‘Our Whole Society’ drew together a unique group of religious thinkers

Karen Hamilton and Bruce Clemenger, leaders of the Canadian Council of Churches and the Evangelical Fellowship of Canada, work cooperatively on a number of projects, including 'Our Whole World.'

Karen Hamilton and Bruce Clemenger, leaders of the Canadian Council of Churches and the Evangelical Fellowship of Canada, work cooperatively on a number of projects, including ‘Our Whole World.’

Participants from various religious, spiritual and secular backgrounds engaged in conversations in lecture theatres and corridors at UBC Robson Square, over a three-day period earlier this week. They focused on the interests of “bridging the religious-secular divide” and working for “the common good.”

‘Our Whole Society’ brought together mainstream Protestants, First Nations leaders, evangelical Christians, Baha’i  leaders, Muslim imams, a Sikh lawyer, Catholic scholars, a small group of Latter Day Saints, Jewish rabbis and many others.

(This report will focus on particular aspects of the conference that are seen to be of interest to Church for Vancouver readers. Many of the addresses will be posted soon to Our Whole Society website. That will enable readers to see the full context of many of the ‘conversations.’)

At the first session, Wade Grant of the Musqueam band greeted attenders with an opening blessing. This was, he said, in line, with their centuries-long tradition of welcoming newcomers to their land. In turn, many of the speakers acknowledged their presence on unceded Coast Salish territory. (The Musqueam, whose traditional territory covers much of the Metro Vancouver area, are among the Coast Salish peoples.)

Doug White, former chief of the Snuneymuxw First Nation, gave an impressive speech combining his passion for justice, for his people and for reconciliation.

Doug White, former chief of the Snuneymuxw First Nation, gave an impressive speech combining his passion for justice, for his people and for reconciliation.

To conclude the event, late Tuesday afternoon (March 24), First Nations lawyer Doug White, a Snuneymuxw (Nanaimo) former chief and now director of the Centre for Pre-Confederation Treaties and Reconciliation at Vancouver Island University, wrapped up the conference by recounting his own conciliatory pilgrimage. While the content of his message focused on First Nations aspirations and spiritual values, his delivery was warmly reminiscent of homilies delivered weekly in local Baptist or Pentecostal pulpits. He received a unanimous standing ovation.

The conference’s first-night keynote speaker was John Stackhouse, Jr., Sangwoo Youtong Chee Chair of Theology and Culture at Regent College. His presence was acknowledged in the corridors of the event as recognition that evangelical Christians are emerging, despite their reputation for enthusiastic defence of the Christian gospel, as good listeners, understanding spirits and diplomatic communicators.

Stackhouse’s task was to introduce a discussion on the reconciling of religion, secularism and the common good. He began by noting that secularism can be defined in several ways: As “an ideology opposed to religion, a description of social life in a pluralistic society or a preference for political life according nothing to religion.”

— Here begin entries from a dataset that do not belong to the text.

/-- The mnemonics that have the mode Relative (R57). -/
def assembleRelative (mn : Mnemonic) (d : Byte) : Option Instr :=
  match mn with
  | .bcc => some (.bcc d)
  | .bcs => some (.bcs d)
  | .bne => some (.bne d)
  | .beq => some (.beq d)
  | .bpl => some (.bpl d)
  | .bmi => some (.bmi d)
  | .bvc => some (.bvc d)
  | .bvs => some (.bvs d)
  | _ => none

/-- The mnemonics that have the mode Absolute (R57). -/
def assembleAbsolute (mn : Mnemonic) (w : Word) : Option Instr :=
  match mn with
  | .adc => some (.adcAbs w)
  | .sbc => some (.sbcAbs w)
  | .and => some (.andAbs w)
  | .eor => some (.eorAbs w)
  | .ora => some (.oraAbs w)
  | .bit => some (.bitAbs w)
  | .cmp => some (.cmpAbs w)
  | .cpx => some (.cpxAbs w)
  | .cpy => some (.cpyAbs w)
  | .lda => some (.ldaAbs w)
  | .ldx => some (.ldxAbs w)
  | .ldy => some (.ldyAbs w)
  | .jmp => some (.jmpAbs w)
  | .jsr => some (.jsrAbs w)
  | .inc => some (.incAbs w)
  | .dec => some (.decAbs w)
  | .sta => some (.staAbs w)
  | .stx => some (.stxAbs w)
  | .sty => some (.styAbs w)
  | .asl => some (.aslAbs w)
  | .lsr => some (.lsrAbs w)
  | .rol => some (.rolAbs w)
  | .ror => some (.rorAbs w)
  | _ => none

/-- The mnemonics that have the mode AbsoluteX (R57). -/
def assembleAbsoluteX (mn : Mnemonic) (w : Word) : Option Instr :=
  match mn with
  | .adc => some (.adcAbx w)
  | .sbc => some (.sbcAbx w)
  | .and => some (.andAbx w)
  | .eor => some (.eorAbx w)
  | .ora => some (.oraAbx w)
  | .cmp => some (.cmpAbx w)
  | .lda => some (.ldaAbx w)
  | .ldy => some (.ldyAbx w)
  | .inc => some (.incAbx w)
  | .dec => some (.decAbx w)
  | .sta => some (.staAbx w)
  | .asl => some (.aslAbx w)
  | .lsr => some (.lsrAbx w)
  | .rol => some (.rolAbx w)
  | .ror => some (.rorAbx w)
  | _ => none

/-- The mnemonics that have the mode AbsoluteY (R57). -/
def assembleAbsoluteY (mn : Mnemonic) (w : Word) : Option Instr :=
  match mn with
  | .adc => some (.adcAby w)
  | .sbc => some (.sbcAby w)
  | .and => some (.andAby w)
  | .eor => some (.eorAby w)
  | .ora => some (.oraAby w)
  | .cmp => some (.cmpAby w)
  | .lda => some (.ldaAby w)
  | .ldx => some (.ldxAby w)
  | .sta => some (.staAby w)
  | _ => none

/-- The mnemonics that have the mode Indirect (R57). -/
def assembleIndirect (mn : Mnemonic) (w : Word) : Option Instr :=
  match mn with
  | .jmp => some (.jmpInd w)
  | _ => none

/-- The mnemonics that have the mode IndirectX (R57). -/
def assembleIndirectX (mn : Mnemonic) (z : Byte) : Option Instr :=
  match mn with
  | .adc => some (.adcIzx z)
  | .sbc => some (.sbcIzx z)
  | .and => some (.andIzx z)
  | .eor => some (.eorIzx z)
  | .ora => some (.oraIzx z)
  | .cmp => some (.cmpIzx z)
  | .lda => some (.ldaIzx z)
  | .sta => some (.staIzx z)
  | _ => none

/-- The mnemonics that have the mode IndirectY (R57). -/
def assembleIndirectY (mn : Mnemonic) (z : Byte) : Option Instr :=
  match mn with
  | .adc => some (.adcIzy z)
  | .sbc => some (.sbcIzy z)
  | .and => some (.andIzy z)
  | .eor => some (.eorIzy z)
  | .ora => some (.oraIzy z)
  | .cmp => some (.cmpIzy z)
  | .lda => some (.ldaIzy z)
  | .sta => some (.staIzy z)
  | _ => none

/-- The instruction of a decode entry with its operand bytes, low byte first (R53); none if the mnemonic does not have
the mode (R57) or the number of operand bytes is not the mode's. -/
def assemble (mn : Mnemonic) (md : Mode) (ops : List Byte) : Option Instr :=
  match md, ops with
  | .implied, [] => assembleImplied mn
  | .accumulator, [] => assembleAccumulator mn
  | .immediate, [op1] => assembleImmediate mn op1
  | .zeroPage, [op1] => assembleZeroPage mn op1
  | .zeroPageX, [op1] => assembleZeroPageX mn op1
  | .zeroPageY, [op1] => assembleZeroPageY mn op1
  | .relative, [op1] => assembleRelative mn op1
  | .absolute, [op1, op2] => assembleAbsolute mn (mkWord op2 op1)
  | .absoluteX, [op1, op2] => assembleAbsoluteX mn (mkWord op2 op1)
  | .absoluteY, [op1, op2] => assembleAbsoluteY mn (mkWord op2 op1)
  | .indirect, [op1, op2] => assembleIndirect mn (mkWord op2 op1)
  | .indirectX, [op1] => assembleIndirectX mn op1
  | .indirectY, [op1] => assembleIndirectY mn op1
  | _, _ => none

/-- The first `n` bytes and the rest; none if there are fewer. -/
def takeBytes : Nat → List Byte → Option (List Byte × List Byte)
  | 0, bs => some ([], bs)
  | _ + 1, [] => none
  | n + 1, b :: bs =>
    match takeBytes n bs with
    | some r => some (b :: r.1, r.2)
    | none   => none

/-- What the decoder says of a list of bytes. -/
inductive Decoded where
  /-- A legal instruction, and the bytes after it. -/
  | instr (i : Instr) (rest : List Byte)
  /-- An unofficial opcode: one byte long (R58), and the bytes after it. -/
  | unofficial (opcode : Byte) (rest : List Byte)
  /-- The bytes end inside an instruction. -/
  | short (opcode : Byte)
  /-- There is no byte. -/
  | empty
  /-- The mnemonic and mode of the decode entry are no row of R57; not with the default map (log 22). -/
  | badEntry (opcode : Byte)
  deriving DecidableEq, Repr

/-- Decode the first instruction of a list of bytes with the opcode map `om` (R52). -/
def OpcodeMap.decode (om : OpcodeMap) : List Byte → Decoded
  | [] => .empty
  | op :: bs =>
    match om.lookup op with
    | none => .unofficial op bs
    | some e =>
      match takeBytes e.mode.operandBytes bs with
      | none => .short op
      | some r =>
        match assemble e.mnemonic e.mode r.1 with
        | some i => .instr i r.2
        | none   => .badEntry op

/-- Decode the first instruction of a list of bytes with the default map. -/
def decode (bs : List Byte) : Decoded :=
  Config.opcodeMap.decode bs

/-- The mnemonic of an instruction (R56). -/
def Instr.mnemonic : Instr → Mnemonic
  | .clc => .clc
  | .cld => .cld
  | .cli => .cli
  | .clv => .clv
  | .sec => .sec
  | .sed => .sed
  | .sei => .sei
  | .dex => .dex
  | .dey => .dey
  | .inx => .inx
  | .iny => .iny
  | .tax => .tax
  | .tay => .tay
  | .txa => .txa
  | .tya => .tya
  | .tsx => .tsx
  | .txs => .txs
  | .nop => .nop
  | .pha => .pha
  | .php => .php
  | .pla => .pla
  | .plp => .plp
  | .brk => .brk
  | .rti => .rti
  | .rts => .rts
  | .bcc _ => .bcc
  | .bcs _ => .bcs
  | .bne _ => .bne
  | .beq _ => .beq
  | .bpl _ => .bpl
  | .bmi _ => .bmi
  | .bvc _ => .bvc
  | .bvs _ => .bvs
  | .adcImm _ => .adc
  | .adcZp _ => .adc
  | .adcZpx _ => .adc
  | .adcAbs _ => .adc
  | .adcAbx _ => .adc
  | .adcAby _ => .adc
  | .adcIzx _ => .adc
  | .adcIzy _ => .adc
  | .sbcImm _ => .sbc
  | .sbcZp _ => .sbc
  | .sbcZpx _ => .sbc
  | .sbcAbs _ => .sbc
  | .sbcAbx _ => .sbc
  | .sbcAby _ => .sbc
  | .sbcIzx _ => .sbc
  | .sbcIzy _ => .sbc
  | .andImm _ => .and
  | .andZp _ => .and
  | .andZpx _ => .and
  | .andAbs _ => .and
  | .andAbx _ => .and
  | .andAby _ => .and
  | .andIzx _ => .and
  | .andIzy _ => .and
  | .eorImm _ => .eor
  | .eorZp _ => .eor
  | .eorZpx _ => .eor
  | .eorAbs _ => .eor
  | .eorAbx _ => .eor
  | .eorAby _ => .eor
  | .eorIzx _ => .eor
  | .eorIzy _ => .eor
  | .oraImm _ => .ora
  | .oraZp _ => .ora
  | .oraZpx _ => .ora
  | .oraAbs _ => .ora
  | .oraAbx _ => .ora
  | .oraAby _ => .ora
  | .oraIzx _ => .ora
  | .oraIzy _ => .ora
  | .bitZp _ => .bit
  | .bitAbs _ => .bit
  | .cmpImm _ => .cmp
  | .cmpZp _ => .cmp
  | .cmpZpx _ => .cmp
  | .cmpAbs _ => .cmp
  | .cmpAbx _ => .cmp
  | .cmpAby _ => .cmp
  | .cmpIzx _ => .cmp
  | .cmpIzy _ => .cmp
  | .cpxImm _ => .cpx
  | .cpxZp _ => .cpx
  | .cpxAbs _ => .cpx
  | .cpyImm _ => .cpy
  | .cpyZp _ => .cpy
  | .cpyAbs _ => .cpy
  | .ldaImm _ => .lda
  | .ldaZp _ => .lda
  | .ldaZpx _ => .lda
  | .ldaAbs _ => .lda
  | .ldaAbx _ => .lda
  | .ldaAby _ => .lda
  | .ldaIzx _ => .lda
  | .ldaIzy _ => .lda
  | .ldxImm _ => .ldx
  | .ldxZp _ => .ldx
  | .ldxZpy _ => .ldx
  | .ldxAbs _ => .ldx
  | .ldxAby _ => .ldx
  | .ldyImm _ => .ldy
  | .ldyZp _ => .ldy
  | .ldyZpx _ => .ldy
  | .ldyAbs _ => .ldy
  | .ldyAbx _ => .ldy
  | .jmpAbs _ => .jmp
  | .jmpInd _ => .jmp
  | .jsrAbs _ => .jsr
  | .incZp _ => .inc
  | .incZpx _ => .inc
  | .incAbs _ => .inc
  | .incAbx _ => .inc
  | .decZp _ => .dec
  | .decZpx _ => .dec
  | .decAbs _ => .dec
  | .decAbx _ => .dec
  | .staZp _ => .sta
  | .staZpx _ => .sta
  | .staAbs _ => .sta
  | .staAbx _ => .sta
  | .staAby _ => .sta
  | .staIzx _ => .sta
  | .staIzy _ => .sta
  | .stxZp _ => .stx
  | .stxZpy _ => .stx
  | .stxAbs _ => .stx
  | .styZp _ => .sty
  | .styZpx _ => .sty
  | .styAbs _ => .sty
  | .aslAcc => .asl
  | .aslZp _ => .asl
  | .aslZpx _ => .asl
  | .aslAbs _ => .asl
  | .aslAbx _ => .asl
  | .lsrAcc => .lsr
  | .lsrZp _ => .lsr
  | .lsrZpx _ => .lsr
  | .lsrAbs _ => .lsr
  | .lsrAbx _ => .lsr
  | .rolAcc => .rol
  | .rolZp _ => .rol
  | .rolZpx _ => .rol
  | .rolAbs _ => .rol
  | .rolAbx _ => .rol
  | .rorAcc => .ror
  | .rorZp _ => .ror
  | .rorZpx _ => .ror
  | .rorAbs _ => .ror
  | .rorAbx _ => .ror

/-- The addressing mode of an instruction (R55). -/
def Instr.mode : Instr → Mode
  | .clc => .implied
  | .cld => .implied
  | .cli => .implied
  | .clv => .implied
  | .sec => .implied
  | .sed => .implied
  | .sei => .implied
  | .dex => .implied
  | .dey => .implied
  | .inx => .implied
  | .iny => .implied
  | .tax => .implied
  | .tay => .implied
  | .txa => .implied
  | .tya => .implied
  | .tsx => .implied
  | .txs => .implied
  | .nop => .implied
  | .pha => .implied
  | .php => .implied
  | .pla => .implied
  | .plp => .implied
  | .brk => .implied
  | .rti => .implied
  | .rts => .implied
  | .bcc _ => .relative
  | .bcs _ => .relative
  | .bne _ => .relative
  | .beq _ => .relative
  | .bpl _ => .relative
  | .bmi _ => .relative
  | .bvc _ => .relative
  | .bvs _ => .relative
  | .adcImm _ => .immediate
  | .adcZp _ => .zeroPage
  | .adcZpx _ => .zeroPageX
  | .adcAbs _ => .absolute
  | .adcAbx _ => .absoluteX
  | .adcAby _ => .absoluteY
  | .adcIzx _ => .indirectX
  | .adcIzy _ => .indirectY
  | .sbcImm _ => .immediate
  | .sbcZp _ => .zeroPage
  | .sbcZpx _ => .zeroPageX
  | .sbcAbs _ => .absolute
  | .sbcAbx _ => .absoluteX
  | .sbcAby _ => .absoluteY
  | .sbcIzx _ => .indirectX
  | .sbcIzy _ => .indirectY
  | .andImm _ => .immediate
  | .andZp _ => .zeroPage
  | .andZpx _ => .zeroPageX
  | .andAbs _ => .absolute
  | .andAbx _ => .absoluteX
  | .andAby _ => .absoluteY
  | .andIzx _ => .indirectX
  | .andIzy _ => .indirectY
  | .eorImm _ => .immediate
  | .eorZp _ => .zeroPage
  | .eorZpx _ => .zeroPageX
  | .eorAbs _ => .absolute
  | .eorAbx _ => .absoluteX
  | .eorAby _ => .absoluteY
  | .eorIzx _ => .indirectX
  | .eorIzy _ => .indirectY
  | .oraImm _ => .immediate
  | .oraZp _ => .zeroPage
  | .oraZpx _ => .zeroPageX
  | .oraAbs _ => .absolute
  | .oraAbx _ => .absoluteX
  | .oraAby _ => .absoluteY
  | .oraIzx _ => .indirectX
  | .oraIzy _ => .indirectY
  | .bitZp _ => .zeroPage
  | .bitAbs _ => .absolute
  | .cmpImm _ => .immediate
  | .cmpZp _ => .zeroPage
  | .cmpZpx _ => .zeroPageX
  | .cmpAbs _ => .absolute
  | .cmpAbx _ => .absoluteX
  | .cmpAby _ => .absoluteY
  | .cmpIzx _ => .indirectX
  | .cmpIzy _ => .indirectY
  | .cpxImm _ => .immediate
  | .cpxZp _ => .zeroPage
  | .cpxAbs _ => .absolute
  | .cpyImm _ => .immediate
  | .cpyZp _ => .zeroPage
  | .cpyAbs _ => .absolute
  | .ldaImm _ => .immediate
  | .ldaZp _ => .zeroPage
  | .ldaZpx _ => .zeroPageX
  | .ldaAbs _ => .absolute
  | .ldaAbx _ => .absoluteX
  | .ldaAby _ => .absoluteY
  | .ldaIzx _ => .indirectX
  | .ldaIzy _ => .indirectY
  | .ldxImm _ => .immediate
  | .ldxZp _ => .zeroPage
  | .ldxZpy _ => .zeroPageY
  | .ldxAbs _ => .absolute
  | .ldxAby _ => .absoluteY
  | .ldyImm _ => .immediate
  | .ldyZp _ => .zeroPage
  | .ldyZpx _ => .zeroPageX
  | .ldyAbs _ => .absolute
  | .ldyAbx _ => .absoluteX
  | .jmpAbs _ => .absolute
  | .jmpInd _ => .indirect
  | .jsrAbs _ => .absolute
  | .incZp _ => .zeroPage
  | .incZpx _ => .zeroPageX
  | .incAbs _ => .absolute
  | .incAbx _ => .absoluteX
  | .decZp _ => .zeroPage
  | .decZpx _ => .zeroPageX
  | .decAbs _ => .absolute
  | .decAbx _ => .absoluteX
  | .staZp _ => .zeroPage
  | .staZpx _ => .zeroPageX
  | .staAbs _ => .absolute
  | .staAbx _ => .absoluteX
  | .staAby _ => .absoluteY
  | .staIzx _ => .indirectX
  | .staIzy _ => .indirectY
  | .stxZp _ => .zeroPage
  | .stxZpy _ => .zeroPageY
  | .stxAbs _ => .absolute
  | .styZp _ => .zeroPage
  | .styZpx _ => .zeroPageX
  | .styAbs _ => .absolute
  | .aslAcc => .accumulator
  | .aslZp _ => .zeroPage
  | .aslZpx _ => .zeroPageX
  | .aslAbs _ => .absolute
  | .aslAbx _ => .absoluteX
  | .lsrAcc => .accumulator
  | .lsrZp _ => .zeroPage
  | .lsrZpx _ => .zeroPageX
  | .lsrAbs _ => .absolute
  | .lsrAbx _ => .absoluteX
  | .rolAcc => .accumulator
  | .rolZp _ => .zeroPage
  | .rolZpx _ => .zeroPageX
  | .rolAbs _ => .absolute
  | .rolAbx _ => .absoluteX
  | .rorAcc => .accumulator
  | .rorZp _ => .zeroPage
  | .rorZpx _ => .zeroPageX
  | .rorAbs _ => .absolute
  | .rorAbx _ => .absoluteX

John Stackhouse delivered the openng plenary address at 'Our Whole Society.'

John Stackhouse delivered the opening plenary address at ‘Our Whole Society.’

He noted that religious life at the time of Confederation seemed pretty simply related to French Catholicism and British Protestantism.

He added that the British North America Act showed Canadians were led by practical people who [needed to] let the British off the colonial hook, keep the Americans out and get through another winter.”

If it could be argued that “there is nothing interesting in Canada,” Confederation succeeded in dispelling that notion, Stackhouse said. It remarkably brought together into one nation French Catholics and English Protestants. This, after 1,000 years of [French and English] trying to subject or destroy each other, [and] Protestant and Catholic after 500 years of trying to convert or excommunicate each other.”

As the years passed, simplicity became more complicated, with the arrival, for example, of people of Jewish, Ukrainian Orthodox and Mennonite extraction, from Europe.

Montreal Reform Rabbi Lisa Grushcow, who shared the opening podium with Stackhouse, explored some of society’s objectives:

  • Meaning – “what does life mean”
  • Community – “influenced by individualism and commercialism/consumerism”
  • Common good – “does my life [form] a part of a ‘bigger project’”
  • The fact of difference as a positive challenge to a secular society

Grushcow encouraged Canadians of faith and spirituality to be prepared to “shift from who we aren’t to who we are.” And she offered four cautions in this process:

  • She harkened to Josephus, an earlier chronicler of post-Jesus Christianity to recognize the risks of shifting to “who we are.”
  • She encouraged people working with emerging issues – such as LGBT – to recognize that, at times, the reality is “questions over answers, uncertainty over certainty.”
  • She noted that we need to recognize “how much is at stake – [avoiding] naiveté about how bad the bad can be.”
  • She suggested religious and spiritual people had the potential to help delineate between consumption (something necessary for survival) and consumerism (which is shapes the needs of corporate and social groups.)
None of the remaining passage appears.